Armour: Oh Canada! Blue Jays brought a championship north in 1992

From SABR member Mark Armour at The National Pastime Museum on October 30, 2017:

Twenty-five Octobers ago, baseball’s World Series finally made it north of the border, when the Toronto Blue Jays took on the Atlanta Braves. Canadian teams had been knocking at the door for many years—the Montreal Expos got to the final game of the NLCS in 1981 and competed for a string of division titles, while the Blue Jays had lost three ALCS’s (1985, 1989, and 1991).

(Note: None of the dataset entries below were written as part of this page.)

/-- A stack: the blocks of its reduction engine, the beat and offset at which that engine ended its last strip, the blocks that ended in
a beat that they still own (R96); its retention state, and whether it has ever been hot (R79). -/
structure Stack where
  red : List RedBlk := []
  busy : Nat × Nat := (0, 0)
  owners : List (RedBlk × Nat) := []
  early : Bool := false
  hot : Bool := false
  temp : Nat := 0
  since : Option Nat := none
deriving DecidableEq, Repr, Inhabited

/-- A beacon in flight (R141): destination, sender's clock when it left, the latest openings of the sender with the half ticks
since each, and its estimates. -/
structure Beacon where
  dst : Nat := 0
  sent2 : Nat := 0
  opens : List (Nat × Nat) := []
  est : List (Nat × Int) := []
deriving DecidableEq, Repr, Inhabited

/-- A timed transfer (R145, R146): sender, token, C's position, planned start, source, destination, strips; once sent its clock,
the strips still to land, and the dropped ones, each with the hop that it does not cross. -/
structure CtxCmd where
  core : Nat := 0
  bank : Nat := 0
  seq : Nat := 0
  pos : List Nat := []
  plan : Point := {}
  src : Nat := 0
  dcore : Nat := 0
  daddr : Nat := 0
  n : Nat := 0
  data : Mem := []
  sent2 : Option Nat := none
  strips : List Nat := []
  cut : List (Nat × Nat) := []
deriving DecidableEq, Repr, Inhabited

/-- The power state of a die (R355-R362). -/
structure Power where
  temp : Nat := 0
  on1 : Bool := false
  on2 : Bool := false
  onc : Bool := false
  /-- tick of the last change of each threshold -/
  ch1 : Option Nat := none
  ch2 : Option Nat := none
  chc : Option Nat := none
  grant : Nat := 0
  run : Nat := 0
  skip : Bool := false
  /-- tick at which the grant became cheaper, while the switch point is to come -/
  cheaper : Option Nat := none
  /-- the level that the last swpt of a task read, for the tasks that have retired one since: task key, level -/
  switched : List (Nat × Nat) := []
  /-- a faster grant that waits for the end of the window that brings it -/
  faster : Option Nat := none
  /-- tick at which the transition window must end, and the level it brings -/
  window : Option (Nat × Nat) := none
  /-- that window brings a faster grant -/
  rising : Bool := false
  /-- causes held until the window ends: task key, code, address, immediate (R362) -/
  held : List (Nat × Nat × Nat × Nat) := []
deriving DecidableEq, Repr, Inhabited

/-- A job of a copy engine (R339): its words, the byte offset of the piece under way, that piece, its status once it ends. -/
structure CeJob where
  src : Nat := 0
  dst : Nat := 0
  len : Nat := 0
  ticket : Nat := 0
  vf : Nat := 0
  done : Nat := 0
  off : Nat := 0
  piece : Option Nat := none
  status : Nat := 0
deriving DecidableEq, Repr, Inhabited

/-- A die: clock, beat and offset in half ticks, freeze or pause under way, skew, node time, power, transfers, copy engine. -/
structure Die where
  tick2 : Nat := 0
  beat : Nat := 0
  off2 : Nat := 0
  /-- number, start and end of the freeze under way -/
  freeze : Option (Nat × Nat × Nat) := none
  pause : Option Nat := none
  /-- the beats that opened last, with the clock then -/
  opens : List (Nat × Nat) := []
  /-- half ticks by which each other die's grid lags this one's, as estimated -/
  est : Sparse Int := []
  aligned2 : Nat := 0
  beacons : List Beacon := []
  beacon2 : Nat := 0
  /-- clock of this die when the beacon of each neighbour last arrived -/
  heard : Sparse Nat := []
  /-- half ticks by which this die's clock leads, and the clock when that last changed (R142; log entry 54) -/
  drift : Int := 0
  drift2 : Nat := 0
  /-- the die has failed: nothing of it moves any more (R317) -/
  failed : Bool := false
  fenced : Bool := false
  ntime : Nat := 0
  power : Power := {}
  ctx : List CtxCmd := []
  /-- timed transfers that a cut discarded unsent (R149, R347) -/
  ctxAgain : List CtxCmd := []
  ce : Option CeJob := none
deriving DecidableEq, Repr, Inhabited

/-- Who a piece belongs to: a load or store of S, a command of C, a copy engine, a reduction block. -/
inductive PieceOf where
  | sLoad
  | sStore
  | cCmd (id : Nat)
  | copy (die : Nat)
  /-- a frame that has arrived at an Ethernet port from a peer, for an offset of the exported window (R153) -/
  | frame (port peer off : Nat)
  /-- the flag of a reduction block: seq of its rdc, status, strips finished (R98) -/
  | flag (seq status count : Nat)
  /-- the completion record of a launch of vf, outside the module: its ticket is pending until the record performs (R292, R306) -/
  | record (vf ticket : Nat)
deriving DecidableEq, Repr, Inhabited

/-- Where a piece stands: sent, in the far queue, served, answered with an error. -/
inductive PieceSt where
  | sent | queued | served | bad
deriving DecidableEq, Repr, Inhabited

/-- An address piece under way (R125). cc is the placement bit of its frame when its base die accepted it (R57), units the 32-byte
units that a controller of the capacity tier has moved (R293). -/
structure Piece where
  id : Nat := 0
  core : Nat := 0
  bank : Nat := 0
  die : Nat := 0
  own : PieceOf := .sLoad
  pa : Nat := 0
  len : Nat := 0
  wr : Bool := false
  spad : Nat := 0
  buf : Nat := 0
  data : List Byte := []
  cc : Bool := false
  units : Nat := 0
  st : PieceSt := .sent
deriving DecidableEq, Repr, Inhabited

/-- A freeze that has been announced (R81): number, grid point, length, wait before its refreshes, its forced refreshes, and the
dies on which it has begun. -/
structure Freeze where
  id : Nat := 0
  at_ : Point := {}
  len : Nat := 0
  w : Nat := 0
  refs : List (Nat × Nat) := []
  begun : List Nat := []
deriving DecidableEq, Repr, Inhabited

/-- A launch whose packet has been read (R310, R312). words are the packet's eight words. -/
structure Launch where
  id : Nat := 0
  vf : Nat := 0
  q : Nat := 0
  words : List Nat := []
  readBeat : Nat := 0
  order : Nat := 0
  issued : Nat := 0
  /-- gang numbers to be issued again (R318) -/
  again : List Nat := []
  live : Nat := 0
  ended : Nat := 0
  doneCount : Nat := 0
  use : Nat := 0
  /-- the cause of the first gang that the driver ended (R323) -/
  cause : Option Nat := none
  level3 : Option Nat := none
  /-- the status, plus 256 times the reason, with which it completes once its gangs have ended (R318, R320, R331) -/
  fail : Option Nat := none
deriving DecidableEq, Repr, Inhabited

/-- Where a gang stands. -/
inductive GangSt where
  /-- issued, to start on its beat -/
  | issued
  | attached
  /-- from its detach point until its cut is taken (R346) -/
  | detaching
  | detached
  | ended
deriving DecidableEq, Repr, Inhabited

/-- What a cut will record (R344): cause, originating task, address, immediate, pre-emption, detach point with its plan entry; the
answer of the driver that is held; whether a resume has been answered; the reopen span's first beat and the rebase beat (R347);
whether the cut was written; and how the distributor ends the gang once the cut is taken: 0 its gang number is issued again, 2 its
launch completes with status 2 (R318, R320). -/
structure CutInfo where
  code : Nat := 0
  orig : Nat := 0
  va : Nat := 0
  imm : Nat := 0
  pre : Bool := false
  at_ : Point := {}
  tick2 : Nat := 0
  idx : Nat := 0
  answer : Option Nat := none
  answered : Bool := false
  span : Nat := 0
  rebase : Option Nat := none
  machineCheck : Bool := false
  written : Bool := false
  ends : Option Nat := none
deriving DecidableEq, Repr, Inhabited

/-- An instruction in the race checker (R353): number, task key, engine, the instructions ordered before its start, its storage
ranges (space, first, last, written), those of them that are targets of an update with the kind of it that R255 exempts, of a DRAM
command or ctx the core whose engines a beat orders after it and the beat that does, and of a ctx the core that it reaches, its send
point and the offset distance from there that orders a timed access after it (R148). -/
structure RaceEnt where
  id : Nat := 0
  task : Nat := 0
  eng : Eng := .s
  seq : Nat := 0
  pre : List Nat := []
  rgn : List (Nat × Nat × Nat × Bool) := []
  tgt : List (Nat × Nat × Nat × Bool) := []
  exempt : Nat := 0
  beat : Option (Nat × Nat) := none
  timed : Option (Nat × Point × Nat) := none
deriving DecidableEq, Repr, Inhabited

/-- A gang (R315, R340). tasks are task keys, 2 core + bank, in index order. -/
structure Gang where
  id : Nat := 0
  launch : Nat := 0
  num : Nat := 0
  vf : Nat := 0
  tasks : List Nat := []
  colours : List Nat := []
  plan : Nat := 0
  rows : Bool := false
  nonid : Bool := false
  fold : Bool := false
  det : Bool := false
  start : Nat := 0
  st : GangSt := .issued
  preempt : Bool := false
  /-- the beat of its last resume and the beats by which it was rebased (R347) -/
  resume : Option (Nat × Nat) := none
  cut : CutInfo := {}
  /-- the tasks that have retired exit, each with the barriers that it had arrived at (R283), and those that have ended (R284) -/
  exits : List (Nat × Nat) := []
  gone : List Nat := []
  /-- the descriptor with which a successor starts (R316), and the window table of a launched gang (R331) -/
  succ : Option (List Nat) := none
  pins : List Leaf := []
  race : List RaceEnt := []
  raceNext : Nat := 1
  /-- what is ordered before the current position of each engine, by 8 x task key + tag (R353) -/
  known : Sparse (List Nat) := []
  /-- S's knowledge carried by the path records -/
  shown : List (Nat × Nat × List Nat) := []
  /-- what S of each task knew when it arrived at a barrier: task key, number of its arrival (R303) -/
  met : List (Nat × Nat × List Nat) := []
deriving DecidableEq, Repr, Inhabited

/-- The beat plan that beats before the last switch used, and the freezes, slips and alignment requests (R70, R81-R87, R144). -/
structure Grid where
  /-- the firmware has started the grid (R66, R367) -/
  started : Bool := false
  idle : Bool := true
  /-- slot, entry count and base of the plan before the active one; none while it was the idle plan -/
  prev : Option (Nat × Nat × Nat) := none
  /-- first beat of the active plan, while the idle plan ran before it -/
  from_ : Nat := 0
  opened : Nat := 0
  slip : Sparse Nat := []
  freezes : List Freeze := []
  freezeNext : Nat := 1
  freezeCount : Nat := 0
  aligns : List Nat := []
  forced : List Nat := []
deriving DecidableEq, Repr, Inhabited

/-- A frame that has left by an Ethernet port (R152-R154): port, the IDs of its destination and of its source, offset, write or read,
length, bytes; or an answer, perhaps with an error. -/
structure Frame where
  port : Nat := 0
  peer : Nat := 0
  src : Nat := 0
  off : Nat := 0
  wr : Bool := false
  len : Nat := 0
  reply : Bool := false
  err : Bool := false
  data : List Byte := []
deriving DecidableEq, Repr, Inhabited

/-- What has left on a PCI Express link (R365): a write, with link, host bus address and bytes; a read of len bytes; or an MSI-X
interrupt (R369). -/
structure HostWrite where
  link : Nat := 0
  addr : Nat := 0
  data : List Byte := []
  rd : Bool := false
  len : Nat := 0
  msix : Bool := false
  /-- a completion of a host access through a BAR, with Unsupported Request or another error where err is set (R364) -/
  reply : Bool := false
  err : Bool := false
deriving DecidableEq, Repr, Inhabited

/-- The distributors and the management core (17 R308-R323, 21 R363-R372). -/
structure Dist where
  launches : List Launch := []
  gangs : List Gang := []
  next : Nat := 1
  scoreboard : Sparse (List (Nat × Nat)) := []
  /-- the copy of the scoreboard that the other distributors took when the last beat opened (R317) -/
  mirror : Sparse (List (Nat × Nat)) := []
  /-- tickets of copy jobs that are pending -/
  jobs : List (Nat × Nat) := []
  /-- per function, invalidations in progress: task key, its gang, and the last command before the marker (R330) -/
  asinv : Sparse (List (Nat × Option Nat × Nat)) := []
  devLost : Bool := false
  bar2Open : Bool := true
  imageHash : Nat := 0
  nonce : List Byte := []
  config : List Nat := []
  sent : List Frame := []
  /-- frames that have arrived and wait for earlier ones of their source, with the export entry read for each (R152, R153) -/
  waiting : List (Frame × Nat) := []
  hostOut : List HostWrite := []
  stamps : Sparse Nat := []
  /-- the count of replay records has passed 2^32 (R371) -/
  lapped : Bool := false
  queueOrder : Nat := 0
deriving DecidableEq, Repr, Inhabited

But until 1992 the World Series had always been an all-USA affair.

Not only had the Blue Jays been a perennial contender (11 straight seasons of 85 or more wins starting in 1983), they had also become an economic behemoth in the game, causing national pundits to wonder how the Red Sox and Yankees would be able to compete with the Blue Jays in the suddenly upside-down AL East.

The reason for the optimism—or pessimism, if you were not the Blue Jays—was the June 1989 opening of Skydome, their wondrous ballpark. Representing the first of what would become a baseball-wide stadium boom, Skydome and its retractable roof were hailed as an engineering marvel, and the stadium featured an adjoining hotel and prepaid luxury suites.